======== Records shown ========

-- ==== Sys2Proof/Machine/Context.lean ====
section
/-! DEFINITION. The context commands and the life of a context: R229 to R236, R246, R249 to R254. -/
namespace Sys2Proof.Machine

/-! ## The context control block (R231, Table 10.2) -/

/-- Whether a CCB is valid: reserved bytes zero and LATE 0 or 1. -/
def ccbOk (x : Nat) : Bool :=
  field x 127 72 == 0 && field x 255 208 == 0 && field x 319 288 == 0 && field x 527 520 == 0 && x / 2 ^ 544 == 0
  && decide (field x 71 64 ≤ 1)
/-- Read the CCB at an address for a context: aligned, in granules of the context (R356), and valid. -/
def State.readCcb (s : State) (q : Part) (asid addr : Nat) : Option Nat :=
  if addr % 256 = 0 then (s.devRecord q asid addr 256).filter ccbOk else none
/-- STATE codes of Table 10.2. -/
def CtxSt.code : CtxSt → Nat
  | .free => 0 | .creating => 1 | .ready => 2 | .active => 3 | .halted => 4 | .saved => 5 | .teardown => 6 | .scrubbing => 7
/-- Write the RO fields of a context's CCB, when the ownership check lets the stationmaster (R356). -/
def State.writeCcb (s : State) (p a : Nat) (x : Ctx) (st : CtxSt) : State :=
  let q := s.part p
  if !s.devOwned q a x.ccb 256 then s else ((((s.devStore q (x.ccb + 0x30) 8 x.ctoff).devStore q (x.ccb + 0x38) 8 x.energy).devStore q (x.ccb + 0x40) 1 st.code).devStore q
    (x.ccb + 0x42) 2 a)

/-! ## Commands (R232) -/

/-- The 16 bytes of a completion. -/
def ctxWord (tag status asid : Nat) : BitVec 128 := BitVec.ofNat 128 (asid % 2 ^ 16 * 2 ^ 80 + status % 256 * 2 ^ 64 + tag % 2 ^ 64)
/-- Write a completion of the context command ring; the spec does not say where the ring lies (log entry 25). -/
def State.ctxComplete (s : State) (p tag status asid : Nat) : State :=
  s.modPart p fun q => { q with ctxDone := q.ctxDone ++ [ctxWord tag status asid] }
/-- A context command with code `cmd`, as the leader of queue 0 takes it (Machine/Run.lean) while the interface is in RUN and its stream stands: else the guest reaches no ring
(R399, R400, log entry 33). BAD-RECORD for another CMD or a reserved field, else what `f` does. -/
def ctxCommand (p cmd : Nat) (rec : CtxRecord) (argOk : Bool) (f : Part → State) (s : State) : Out :=
  .next (withPart s p fun q =>
    if q.tdisp ≠ .run ∨ q.ide = false then s
    else if rec.cmd ≠ cmd ∨ rec.rsv ≠ 0 ∨ 1 < rec.flags ∨ argOk = false then s.ctxComplete p rec.tag 4 rec.asid else f q)
/-- The lowest free ASID of the pool (R233). -/
def Part.freeAsid (q : Part) : Option Nat :=
  ((List.range q.poolN).map (q.pool0 + ·)).find? fun a => (Tab.find q.ctxs a).isNone
/-- The tenant's sealing secret, and the sealing key of a context (R234, Table 20.2). -/
def sealingSecret (tenant : Nat) : BitVec 256 :=
  Config.hkdf (leBytes 48 Config.deviceSecret.toNat) [] (ascii "TL8800-tseal" ++ leBytes 48 tenant)
def sealingKey (tenant sdom : Nat) : BitVec 256 :=
  Config.hkdf (leBytes 32 (sealingSecret tenant).toNat) [] (ascii "ctx" ++ leBytes 8 sdom)
/-- A context just created from its CCB. -/
def newCtx (q : Part) (rec : CtxRecord) (x : Nat) : Ctx where
  st := .creating
  ctoff := 0
  ccb := rec.arg
  sdom := field x 63 0
  sealKey := sealingKey q.tenantid (field x 63 0)
  strict := field x 71 64 == 1
  refill := field x 191 128
  rcount := field x 207 192
  savetid := field x 287 256
  evring := field x 383 320
  energy := 0
  prot := rec.flags == 1
  tag := rec.tag
  events := []
  stops := []
  saved := []
  savedUnits := []
  savedMem := []
  savedLaunches := []
  savedEvents := []
  saveVer := 0
  halt := none
  armed := none
  yielded := false
  boundary := none
  resumeP := none
  spoiled := false
  cores := []
  suspects := []
  lateEvents := 0
  sats := []
  log := []

/-- CREATE (R229, R232, R402, R407): without a tenant BAD-STATE, and of a protected context while debug is UNLOCKED BUSY. The CCB is a record of the context that is to be, so
its granules must be the allocated ASID's (R356; log entry 25). -/
def execCreate (p : Nat) (rec : CtxRecord) (s : State) : Out :=
  ctxCommand p 1 rec true (fun q =>
    if q.tenantid = 0 then s.ctxComplete p rec.tag 3 0
    else if rec.flags = 1 ∧ q.unlocked then s.ctxComplete p rec.tag 1 0
    else
      match q.freeAsid with
      | none => s.ctxComplete p rec.tag 2 0
      | some a =>
        let s := s.meetRecord q rec.arg 256
        match s.readCcb q a rec.arg with
        | none => s.ctxComplete p rec.tag 4 0
        | some x =>
          (s.modPart p fun q => { q with ctxs := Tab.put q.ctxs a (newCtx q rec x) }).later (20480 + a) (.contextCreateComplete p a)) s
/-- CONTEXT_CREATE_COMPLETE (R229, R251). -/
def execContextCreateComplete (p asid : Nat) (s : State) : Out :=
  match s.ctx p asid with
  | none => .next s
  | some x =>
    if x.st ≠ .creating then .next s
    else if (s.saveTensor p asid x).isSome then
      .next (((s.pinTensor p asid x.savetid).1.modCtx p asid fun y => { y with st := .ready }).ctxComplete p x.tag 0 asid)
    else .next (((s.writeCcb p asid x .free).modPart p fun q => { q with ctxs := Tab.del q.ctxs asid }).ctxComplete p x.tag 4 asid)

/-- POLICY (Table 10.4): LATE, REFILL and RCOUNT are read again. -/
def execPolicy (p : Nat) (rec : CtxRecord) (s : State) : Out :=
  ctxCommand p 5 rec (rec.arg == 0) (fun q =>
    match s.ctx p rec.asid with
    | none => s.ctxComplete p rec.tag 3 rec.asid
    | some y =>
      if y.st = .ready ∨ y.st = .active ∨ y.st = .halted ∨ y.st = .saved then
        let s := s.meetRecord q y.ccb 256
        match s.readCcb q rec.asid y.ccb with
        | none => s.ctxComplete p rec.tag 4 rec.asid
        | some x =>
          (s.modCtx p rec.asid fun y =>
            { y with strict := field x 71 64 == 1, refill := field x 191 128, rcount := field x 207 192 }).ctxComplete p rec.tag 0 rec.asid
      else s.ctxComplete p rec.tag 3 rec.asid) s

/-- DESTROY (R252). -/
def execDestroy (p : Nat) (rec : CtxRecord) (s : State) : Out :=
  ctxCommand p 2 rec (rec.arg == 0) (fun _ =>
    match s.ctx p rec.asid with
    | none => s.ctxComplete p rec.tag 3 rec.asid
    | some y =>
      if y.st = .ready ∨ y.st = .active ∨ y.st = .halted ∨ y.st = .saved then
        (s.teardown p rec.asid).ctxComplete p rec.tag 0 rec.asid
      else s.ctxComplete p rec.tag 3 rec.asid) s

/-! ## Pre-emption (R249, R250) -/

/-- PREEMPT (R230, R249): arms an ACTIVE context at its present tick; a HALTED one goes to its save. -/
def execPreempt (p : Nat) (rec : CtxRecord) (s : State) : Out :=
  ctxCommand p 3 rec (rec.arg == 0) (fun q =>
    match s.ctx p rec.asid with
    | none => s.ctxComplete p rec.tag 3 rec.asid
    | some y =>
      if y.st = .active then
        (s.modCtx p rec.asid fun y =>
          if y.armed.isSome then y else { y with armed := some (q.stime - y.ctoff), yielded := false }).ctxComplete p rec.tag 0 rec.asid
      else if y.st = .halted then
        ((s.modCtx p rec.asid fun y => { y with armed := some (q.stime - y.ctoff) }).later (4096 + rec.asid) (.saveCommit p rec.asid)).ctxComplete p
          rec.tag 0 rec.asid
      else s.ctxComplete p rec.tag 3 rec.asid) s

========

The answer must be every line of the entries that includes the word "tenantid".

  sealKey := sealingKey q.tenantid (field x 63 0)
    if q.tenantid = 0 then s.ctxComplete p rec.tag 3 0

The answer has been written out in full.